→ **Exercise data**:
-- ==== Sys2Proof/Tests/Slice0.lean ====
section
/-! SUPPORT. The model's own tests. Expected values are those of spec/95_test_vectors.md and of the worked
examples in the rules; the source of each is named. After them, for every obligation with hypotheses, a
witness: a concrete state and operands that meet them together. -/

namespace Sys2Proof.Tests

open Sys2Proof Sys2Proof.Machine

set_option Elab.async false

/-! ### Small states -/

/-- The state of an outcome, if it is a next state. -/
def next? : Host.Outcome State Fault Refusal → Option State
  | .next t => some t
  | _ => none

/-- Bytes listed from address `a` on. -/
def cellsAt : Nat → List Nat → Memory
  | _, [] => []
  | a, b :: bs => (a, BitVec.ofNat 8 b) :: cellsAt (a + 1) bs

/-- `LOAD IN` (R91) after reset. -/
def loaded (bs : List Nat) : State :=
  { State.reset with inMem := cellsAt 0 bs, inLen := BitVec.ofNat 64 bs.length }

/-- The state after commands, `State.reset` if there is none. -/
def ran (is : List Instr) (s : State) : State := (next? (runCommands is s)).getD State.reset

/-- STATUS, ERRCODE, ERRINFO, OUT_LEN as numbers. -/
def record (s : State) : Nat × Nat × Nat × Nat :=
  (s.status.toWord.toNat, s.errCode.toNat, s.errInfo.toNat, s.outLen.toNat)

/-- The bytes OUT lists, as numbers. -/
def outBytes (s : State) : List Nat := s.outMem.map fun c => c.2.toNat

/-- Header bytes, `H(s, b, y, l)` of 95_test_vectors.md, for sizes below 256. -/
def hdr (s b y l : Nat) : List Nat := [0, 0, 0, 0, 0, 0, 0, s, b / 256, b % 256, y / 256, y % 256, l / 256, l % 256]

/-- V1's source. -/
def v1 : List Nat := [0x41, 0x41, 0x41, 0x42, 0x42, 0x43]

/-- V1's container. -/
def v1c : List Nat := hdr 6 5 1 3 ++ [0xA0, 0x41, 0x43, 0x42, 0x1F, 0x00]

/-- V1's tree. -/
def v1tree : Tree := .node (.leaf 0x41) (.node (.leaf 0x43) (.leaf 0x42))

/-- V8's source, "abracadabra". -/
def v8 : List Nat := [0x61, 0x62, 0x72, 0x61, 0x63, 0x61, 0x64, 0x61, 0x62, 0x72, 0x61]

/-- V8's tree. -/
def v8tree : Tree := .node (.leaf 0x61) (.node (.node (.leaf 0x63) (.leaf 0x64)) (.node (.leaf 0x62) (.leaf 0x72)))

/-- V1 after FSCAN, as 95_test_vectors.md 2.2 gives it. -/
def scanned1 : State :=
  { loaded v1 with
    freq := ((State.reset.freq.set 0x41 3).set 0x42 2).set 0x43 1
    origSize := 6
    status := { Status.zero with done := true, freqV := true } }

/-- V1 after FSCAN, TBUILD and CBUILD, its tree as the vector gives it. -/
def coded1 : State :=
  { scanned1 with
    tree := v1tree
    code := codeTable v1tree
    status := { Status.zero with done := true, freqV := true, treeV := true, codeV := true } }

/-- And after TSER. -/
def serialized1 : State :=
  { coded1 with
    shape := State.reset.shape.set 0 0xA0
    leaves := ((State.reset.leaves.set 0 0x41).set 1 0x43).set 2 0x42
    shapeBitLen := 5
    shapeByteLen := 1
    leafCount := 3
    status := { coded1.status with serV := true } }

/-- And after HEMIT: V1 just before PACK. -/
def packing : State :=
  { serialized1 with
    outMem := cellsAt 0 (v1c.take 18)
    outLen := 18
    status := { serialized1.status with hdrw := true } }

/-- V1 after COMPRESS (P1). -/
def finished1 : State := { serialized1 with outMem := cellsAt 0 v1c, outLen := 20 }
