-- ==== Sys2Proof/Syntax.lean ====
section
/-! DEFINITION. The instructions: one constructor of `Instr` for each row of spec/opcode_table.json (R380), its arguments
the row's fields (30_encoding R302, R303, R340). Should-be-zero fields the decoder ignores (R375) are kept as arguments,
so that no bit of an encoding is lost. Argument names: `c` condition, `f` the S bit (set flags), `u` add the offset, `w` write
back, `im` bit 22 of the halfword format, `ub` the S bit of a block transfer, `spsr` the R bit of MRS and MSR; the others as in
the spec. -/

namespace Sys2Proof

/-- The condition field (R411). -/
inductive Cond where
  | eq | ne | cs | cc | mi | pl | vs | vc | hi | ls | ge | lt | gt | le | al | nv
  deriving DecidableEq, Repr, Inhabited

/-- The `sh` field (R303). -/
inductive ShiftKind where
  | lsl | lsr | asr | ror
  deriving DecidableEq, Repr, Inhabited

/-- The data-processing opcode, bits 24:21 (R303), in the order of its encoding. -/
inductive DpOp where
  | and | eor | sub | rsb | add | adc | sbc | rsc | tst | teq | cmp | cmn | orr | mov | bic | mvn
  deriving DecidableEq, Repr, Inhabited

/-- The opcode writes no register: TST, TEQ, CMP, CMN (R450). -/
def DpOp.isCompare : DpOp → Bool
  | .tst | .teq | .cmp | .cmn => true
  | _ => false

/-- The opcode does not read Rn: MOV, MVN (R452). -/
def DpOp.ignoresRn : DpOp → Bool
  | .mov | .mvn => true
  | _ => false
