/-- The code word of an instruction (R302, R303, R340). -/
def encode : Instr → Code
  | .andImm c f rn rd rot imm => .arm (dpImmWord DpOp.and.toBits c f rn rd rot imm)
  | .andShiftImm c f rn rd amt sh rm => .arm (dpShiftImmWord DpOp.and.toBits c f rn rd amt sh rm)
  | .andShiftReg c f rn rd rs sh rm => .arm (dpShiftRegWord DpOp.and.toBits c f rn rd rs sh rm)
  | .eorImm c f rn rd rot imm => .arm (dpImmWord DpOp.eor.toBits c f rn rd rot imm)
  | .eorShiftImm c f rn rd amt sh rm => .arm (dpShiftImmWord DpOp.eor.toBits c f rn rd amt sh rm)
  | .eorShiftReg c f rn rd rs sh rm => .arm (dpShiftRegWord DpOp.eor.toBits c f rn rd rs sh rm)
  | .subImm c f rn rd rot imm => .arm (dpImmWord DpOp.sub.toBits c f rn rd rot imm)
  | .subShiftImm c f rn rd amt sh rm => .arm (dpShiftImmWord DpOp.sub.toBits c f rn rd amt sh rm)
  | .subShiftReg c f rn rd rs sh rm => .arm (dpShiftRegWord DpOp.sub.toBits c f rn rd rs sh rm)
  | .rsbImm c f rn rd rot imm => .arm (dpImmWord DpOp.rsb.toBits c f rn rd rot imm)
  | .rsbShiftImm c f rn rd amt sh rm => .arm (dpShiftImmWord DpOp.rsb.toBits c f rn rd amt sh rm)
  | .rsbShiftReg c f rn rd rs sh rm => .arm (dpShiftRegWord DpOp.rsb.toBits c f rn rd rs sh rm)
  | .addImm c f rn rd rot imm => .arm (dpImmWord DpOp.add.toBits c f rn rd rot imm)
  | .addShiftImm c f rn rd amt sh rm => .arm (dpShiftImmWord DpOp.add.toBits c f rn rd amt sh rm)
  | .addShiftReg c f rn rd rs sh rm => .arm (dpShiftRegWord DpOp.add.toBits c f rn rd rs sh rm)
  | .adcImm c f rn rd rot imm => .arm (dpImmWord DpOp.adc.toBits c f rn rd rot imm)
  | .adcShiftImm c f rn rd amt sh rm => .arm (dpShiftImmWord DpOp.adc.toBits c f rn rd amt sh rm)
  | .adcShiftReg c f rn rd rs sh rm => .arm (dpShiftRegWord DpOp.adc.toBits c f rn rd rs sh rm)
  | .sbcImm c f rn rd rot imm => .arm (dpImmWord DpOp.sbc.toBits c f rn rd rot imm)
  | .sbcShiftImm c f rn rd amt sh rm => .arm (dpShiftImmWord DpOp.sbc.toBits c f rn rd amt sh rm)
  | .sbcShiftReg c f rn rd rs sh rm => .arm (dpShiftRegWord DpOp.sbc.toBits c f rn rd rs sh rm)
  | .rscImm c f rn rd rot imm => .arm (dpImmWord DpOp.rsc.toBits c f rn rd rot imm)
  | .rscShiftImm c f rn rd amt sh rm => .arm (dpShiftImmWord DpOp.rsc.toBits c f rn rd amt sh rm)
  | .rscShiftReg c f rn rd rs sh rm => .arm (dpShiftRegWord DpOp.rsc.toBits c f rn rd rs sh rm)
  | .tstImm c rn rd rot imm => .arm (dpImmWord DpOp.tst.toBits c true rn rd rot imm)
  | .tstShiftImm c rn rd amt sh rm => .arm (dpShiftImmWord DpOp.tst.toBits c true rn rd amt sh rm)
  | .tstShiftReg c rn rd rs sh rm => .arm (dpShiftRegWord DpOp.tst.toBits c true rn rd rs sh rm)
  | .teqImm c rn rd rot imm => .arm (dpImmWord DpOp.teq.toBits c true rn rd rot imm)
  | .teqShiftImm c rn rd amt sh rm => .arm (dpShiftImmWord DpOp.teq.toBits c true rn rd amt sh rm)
  | .teqShiftReg c rn rd rs sh rm => .arm (dpShiftRegWord DpOp.teq.toBits c true rn rd rs sh rm)
  | .cmpImm c rn rd rot imm => .arm (dpImmWord DpOp.cmp.toBits c true rn rd rot imm)
  | .cmpShiftImm c rn rd amt sh rm => .arm (dpShiftImmWord DpOp.cmp.toBits c true rn rd amt sh rm)
  | .cmpShiftReg c rn rd rs sh rm => .arm (dpShiftRegWord DpOp.cmp.toBits c true rn rd rs sh rm)
  | .cmnImm c rn rd rot imm => .arm (dpImmWord DpOp.cmn.toBits c true rn rd rot imm)
  | .cmnShiftImm c rn rd amt sh rm => .arm (dpShiftImmWord DpOp.cmn.toBits c true rn rd amt sh rm)
  | .cmnShiftReg c rn rd rs sh rm => .arm (dpShiftRegWord DpOp.cmn.toBits c true rn rd rs sh rm)
  | .orrImm c f rn rd rot imm => .arm (dpImmWord DpOp.orr.toBits c f rn rd rot imm)
  | .orrShiftImm c f rn rd amt sh rm => .arm (dpShiftImmWord DpOp.orr.toBits c f rn rd amt sh rm)
  | .orrShiftReg c f rn rd rs sh rm => .arm (dpShiftRegWord DpOp.orr.toBits c f rn rd rs sh rm)
  | .movImm c f rn rd rot imm => .arm (dpImmWord DpOp.mov.toBits c f rn rd rot imm)
  | .movShiftImm c f rn rd amt sh rm => .arm (dpShiftImmWord DpOp.mov.toBits c f rn rd amt sh rm)
  | .movShiftReg c f rn rd rs sh rm => .arm (dpShiftRegWord DpOp.mov.toBits c f rn rd rs sh rm)
  | .bicImm c f rn rd rot imm => .arm (dpImmWord DpOp.bic.toBits c f rn rd rot imm)
  | .bicShiftImm c f rn rd amt sh rm => .arm (dpShiftImmWord DpOp.bic.toBits c f rn rd amt sh rm)
  | .bicShiftReg c f rn rd rs sh rm => .arm (dpShiftRegWord DpOp.bic.toBits c f rn rd rs sh rm)
  | .mvnImm c f rn rd rot imm => .arm (dpImmWord DpOp.mvn.toBits c f rn rd rot imm)
  | .mvnShiftImm c f rn rd amt sh rm => .arm (dpShiftImmWord DpOp.mvn.toBits c f rn rd amt sh rm)
  | .mvnShiftReg c f rn rd rs sh rm => .arm (dpShiftRegWord DpOp.mvn.toBits c f rn rd rs sh rm)
  | .mrs c spsr rd => .arm (mrsWord c spsr rd)
  | .msrReg c spsr mask rm => .arm (msrRegWord c spsr mask rm)
  | .msrImm c spsr mask rot imm => .arm (msrImmWord c spsr mask rot imm)
  | .bx c rm => .arm (bxWord c rm)
  | .mul c f rd rn rs rm => .arm (multiplyWord 0#4 c f rd rn rs rm)
  | .mla c f rd rn rs rm => .arm (multiplyWord 1#4 c f rd rn rs rm)
  | .umull c f rdHi rdLo rs rm => .arm (multiplyWord 4#4 c f rdHi rdLo rs rm)
  | .umlal c f rdHi rdLo rs rm => .arm (multiplyWord 5#4 c f rdHi rdLo rs rm)
  | .smull c f rdHi rdLo rs rm => .arm (multiplyWord 6#4 c f rdHi rdLo rs rm)
  | .smlal c f rdHi rdLo rs rm => .arm (multiplyWord 7#4 c f rdHi rdLo rs rm)
  | .swp c rn rd rm => .arm (multiplyWord 8#4 c false rn rd 0#4 rm)
  | .swpb c rn rd rm => .arm (multiplyWord 10#4 c false rn rd 0#4 rm)
  | .strhPre c u im w rn rd hi lo => .arm (halfWord 1#2 c true u im w false rn rd hi lo)
  | .strhPost c u im rn rd hi lo => .arm (halfWord 1#2 c false u im false false rn rd hi lo)
  | .ldrhPre c u im w rn rd hi lo => .arm (halfWord 1#2 c true u im w true rn rd hi lo)
  | .ldrhPost c u im rn rd hi lo => .arm (halfWord 1#2 c false u im false true rn rd hi lo)
  | .ldrsbPre c u im w rn rd hi lo => .arm (halfWord 2#2 c true u im w true rn rd hi lo)
  | .ldrsbPost c u im rn rd hi lo => .arm (halfWord 2#2 c false u im false true rn rd hi lo)
  | .ldrshPre c u im w rn rd hi lo => .arm (halfWord 3#2 c true u im w true rn rd hi lo)
  | .ldrshPost c u im rn rd hi lo => .arm (halfWord 3#2 c false u im false true rn rd hi lo)
  | .strImmPre c u w rn rd off => .arm (sdtImmWord c true u false w false rn rd off)
  | .strImmPost c u rn rd off => .arm (sdtImmWord c false u false false false rn rd off)
  | .strtImm c u rn rd off => .arm (sdtImmWord c false u false true false rn rd off)
  | .strRegPre c u w rn rd amt sh rm => .arm (sdtRegWord c true u false w false rn rd amt sh rm)
  | .strRegPost c u rn rd amt sh rm => .arm (sdtRegWord c false u false false false rn rd amt sh rm)
  | .strtReg c u rn rd amt sh rm => .arm (sdtRegWord c false u false true false rn rd amt sh rm)
  | .ldrImmPre c u w rn rd off => .arm (sdtImmWord c true u false w true rn rd off)
  | .ldrImmPost c u rn rd off => .arm (sdtImmWord c false u false false true rn rd off)
  | .ldrtImm c u rn rd off => .arm (sdtImmWord c false u false true true rn rd off)
  | .ldrRegPre c u w rn rd amt sh rm => .arm (sdtRegWord c true u false w true rn rd amt sh rm)
  | .ldrRegPost c u rn rd amt sh rm => .arm (sdtRegWord c false u false false true rn rd amt sh rm)
  | .ldrtReg c u rn rd amt sh rm => .arm (sdtRegWord c false u false true true rn rd amt sh rm)
  | .strbImmPre c u w rn rd off => .arm (sdtImmWord c true u true w false rn rd off)
  | .strbImmPost c u rn rd off => .arm (sdtImmWord c false u true false false rn rd off)
  | .strbtImm c u rn rd off => .arm (sdtImmWord c false u true true false rn rd off)
  | .strbRegPre c u w rn rd amt sh rm => .arm (sdtRegWord c true u true w false rn rd amt sh rm)
  | .strbRegPost c u rn rd amt sh rm => .arm (sdtRegWord c false u true false false rn rd amt sh rm)
  | .strbtReg c u rn rd amt sh rm => .arm (sdtRegWord c false u true true false rn rd amt sh rm)
  | .ldrbImmPre c u w rn rd off => .arm (sdtImmWord c true u true w true rn rd off)
  | .ldrbImmPost c u rn rd off => .arm (sdtImmWord c false u true false true rn rd off)
  | .ldrbtImm c u rn rd off => .arm (sdtImmWord c false u true true true rn rd off)
  | .ldrbRegPre c u w rn rd amt sh rm => .arm (sdtRegWord c true u true w true rn rd amt sh rm)
  | .ldrbRegPost c u rn rd amt sh rm => .arm (sdtRegWord c false u true false true rn rd amt sh rm)
  | .ldrbtReg c u rn rd amt sh rm => .arm (sdtRegWord c false u true true true rn rd amt sh rm)
  | .und c hi lo => .arm (undWord c hi lo)
  | .ldmia c ub w rn list => .arm (blockWord c false true ub w true rn list)
  | .stmia c ub w rn list => .arm (blockWord c false true ub w false rn list)
  | .ldmib c ub w rn list => .arm (blockWord c true true ub w true rn list)
  | .stmib c ub w rn list => .arm (blockWord c true true ub w false rn list)
  | .ldmda c ub w rn list => .arm (blockWord c false false ub w true rn list)
  | .stmda c ub w rn list => .arm (blockWord c false false ub w false rn list)
  | .ldmdb c ub w rn list => .arm (blockWord c true false ub w true rn list)
  | .stmdb c ub w rn list => .arm (blockWord c true false ub w false rn list)
  | .b c off => .arm (branchWord c false off)
  | .bl c off => .arm (branchWord c true off)
  | .stc c ix rn crd cp off => .arm (coprocTransferWord c false ix rn crd cp off)
  | .ldc c ix rn crd cp off => .arm (coprocTransferWord c true ix rn crd cp off)
  | .cdp c op1 crn crd cp op2 crm => .arm (coprocOpWord c op1 crn crd cp op2 crm)
  | .mcr c op1 crn rd cp op2 crm => .arm (coprocRegWord c false op1 crn rd cp op2 crm)
  | .mrc c op1 crn rd cp op2 crm => .arm (coprocRegWord c true op1 crn rd cp op2 crm)
  | .swi c comment => .arm (swiWord c comment)
  | .tLslImm off rs rd => .thumb (thumbWide 0#5 off rs rd)
  | .tLsrImm off rs rd => .thumb (thumbWide 1#5 off rs rd)
  | .tAsrImm off rs rd => .thumb (thumbWide 2#5 off rs rd)
  | .tAddReg rn rs rd => .thumb (thumbThree 3#5 false false rn rs rd)
  | .tSubReg rn rs rd => .thumb (thumbThree 3#5 false true rn rs rd)
  | .tAddImm3 imm rs rd => .thumb (thumbThree 3#5 true false imm rs rd)
  | .tSubImm3 imm rs rd => .thumb (thumbThree 3#5 true true imm rs rd)
  | .tMovImm8 rd imm => .thumb (thumbByte 4#5 rd imm)
  | .tCmpImm8 rd imm => .thumb (thumbByte 5#5 rd imm)
  | .tAddImm8 rd imm => .thumb (thumbByte 6#5 rd imm)
  | .tSubImm8 rd imm => .thumb (thumbByte 7#5 rd imm)
  | .tAnd rs rd => .thumb (thumbAluWord 0#4 rs rd)
  | .tEor rs rd => .thumb (thumbAluWord 1#4 rs rd)
  | .tLslReg rs rd => .thumb (thumbAluWord 2#4 rs rd)
  | .tLsrReg rs rd => .thumb (thumbAluWord 3#4 rs rd)
  | .tAsrReg rs rd => .thumb (thumbAluWord 4#4 rs rd)
  | .tAdc rs rd => .thumb (thumbAluWord 5#4 rs rd)
  | .tSbc rs rd => .thumb (thumbAluWord 6#4 rs rd)
  | .tRorReg rs rd => .thumb (thumbAluWord 7#4 rs rd)
  | .tTst rs rd => .thumb (thumbAluWord 8#4 rs rd)
  | .tNeg rs rd => .thumb (thumbAluWord 9#4 rs rd)
  | .tCmpReg rs rd => .thumb (thumbAluWord 10#4 rs rd)
  | .tCmn rs rd => .thumb (thumbAluWord 11#4 rs rd)
  | .tOrr rs rd => .thumb (thumbAluWord 12#4 rs rd)
  | .tMul rs rd => .thumb (thumbAluWord 13#4 rs rd)
  | .tBic rs rd => .thumb (thumbAluWord 14#4 rs rd)
  | .tMvn rs rd => .thumb (thumbAluWord 15#4 rs rd)
  | .tAddHi m d => .thumb (thumbHiWord 0#2 (bitAt d 3) m (field d 0 3))
  | .tCmpHi m d => .thumb (thumbHiWord 1#2 (bitAt d 3) m (field d 0 3))
  | .tMovHi m d => .thumb (thumbHiWord 2#2 (bitAt d 3) m (field d 0 3))
  | .tBx m sbz => .thumb (thumbHiWord 3#2 false m sbz)
  | .tLdrPc rd imm => .thumb (thumbByte 9#5 rd imm)
  | .tStrReg ro rb rd => .thumb (thumbThree 10#5 false false ro rb rd)
  | .tStrbReg ro rb rd => .thumb (thumbThree 10#5 true false ro rb rd)
  | .tLdrReg ro rb rd => .thumb (thumbThree 11#5 false false ro rb rd)
  | .tLdrbReg ro rb rd => .thumb (thumbThree 11#5 true false ro rb rd)
  | .tStrhReg ro rb rd => .thumb (thumbThree 10#5 false true ro rb rd)
  | .tLdsbReg ro rb rd => .thumb (thumbThree 10#5 true true ro rb rd)
  | .tLdrhReg ro rb rd => .thumb (thumbThree 11#5 false true ro rb rd)
  | .tLdshReg ro rb rd => .thumb (thumbThree 11#5 true true ro rb rd)
  | .tStrOff off rb rd => .thumb (thumbWide 12#5 off rb rd)
  | .tLdrOff off rb rd => .thumb (thumbWide 13#5 off rb rd)
  | .tStrbOff off rb rd => .thumb (thumbWide 14#5 off rb rd)
  | .tLdrbOff off rb rd => .thumb (thumbWide 15#5 off rb rd)
  | .tStrhOff off rb rd => .thumb (thumbWide 16#5 off rb rd)
  | .tLdrhOff off rb rd => .thumb (thumbWide 17#5 off rb rd)
  | .tStrSp rd imm => .thumb (thumbByte 18#5 rd imm)
  | .tLdrSp rd imm => .thumb (thumbByte 19#5 rd imm)
  | .tAddPc rd imm => .thumb (thumbByte 20#5 rd imm)
  | .tAddSp rd imm => .thumb (thumbByte 21#5 rd imm)
  | .tAdjustSp sub imm => .thumb (put 16 11 22#5 ||| putBit 16 7 sub ||| put 16 0 imm)
  | .tPush r list => .thumb (thumbStackWord 22#5 r list)
  | .tPop r list => .thumb (thumbStackWord 23#5 r list)
  | .tStmia rb list => .thumb (thumbByte 24#5 rb list)
  | .tLdmia rb list => .thumb (thumbByte 25#5 rb list)
  | .tBeq off => .thumb (thumbByte 26#5 0#3 off)
  | .tBne off => .thumb (thumbByte 26#5 1#3 off)
  | .tBcs off => .thumb (thumbByte 26#5 2#3 off)
  | .tBcc off => .thumb (thumbByte 26#5 3#3 off)
  | .tBmi off => .thumb (thumbByte 26#5 4#3 off)
  | .tBpl off => .thumb (thumbByte 26#5 5#3 off)
  | .tBvs off => .thumb (thumbByte 26#5 6#3 off)
  | .tBvc off => .thumb (thumbByte 26#5 7#3 off)
  | .tBhi off => .thumb (thumbByte 27#5 0#3 off)
  | .tBls off => .thumb (thumbByte 27#5 1#3 off)
  | .tBge off => .thumb (thumbByte 27#5 2#3 off)
  | .tBlt off => .thumb (thumbByte 27#5 3#3 off)
  | .tBgt off => .thumb (thumbByte 27#5 4#3 off)
  | .tBle off => .thumb (thumbByte 27#5 5#3 off)
  | .tUnd low => .thumb (thumbByte 27#5 6#3 low)
  | .tSwi value => .thumb (thumbByte 27#5 7#3 value)
  | .tB off => .thumb (thumbLong 28#5 off)
  | .tBlPrefix off => .thumb (thumbLong 30#5 off)
  | .tBlSuffix off => .thumb (thumbLong 31#5 off)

→ **Exercise**:
Quote the listing above, but only from the line that shows "true w false rn rd off)" through the line that shows "true false true rn rd off)".

→ **Response to the task**:
  | .strbImmPre c u w rn rd off => .arm (sdtImmWord c true u true w false rn rd off)
  | .strbImmPost c u rn rd off => .arm (sdtImmWord c false u true false false rn rd off)
  | .strbtImm c u rn rd off => .arm (sdtImmWord c false u true true false rn rd off)
  | .strbRegPre c u w rn rd amt sh rm => .arm (sdtRegWord c true u true w false rn rd amt sh rm)
  | .strbRegPost c u rn rd amt sh rm => .arm (sdtRegWord c false u true false false rn rd amt sh rm)
  | .strbtReg c u rn rd amt sh rm => .arm (sdtRegWord c false u true true false rn rd amt sh rm)
  | .ldrbImmPre c u w rn rd off => .arm (sdtImmWord c true u true w true rn rd off)
  | .ldrbImmPost c u rn rd off => .arm (sdtImmWord c false u true false true rn rd off)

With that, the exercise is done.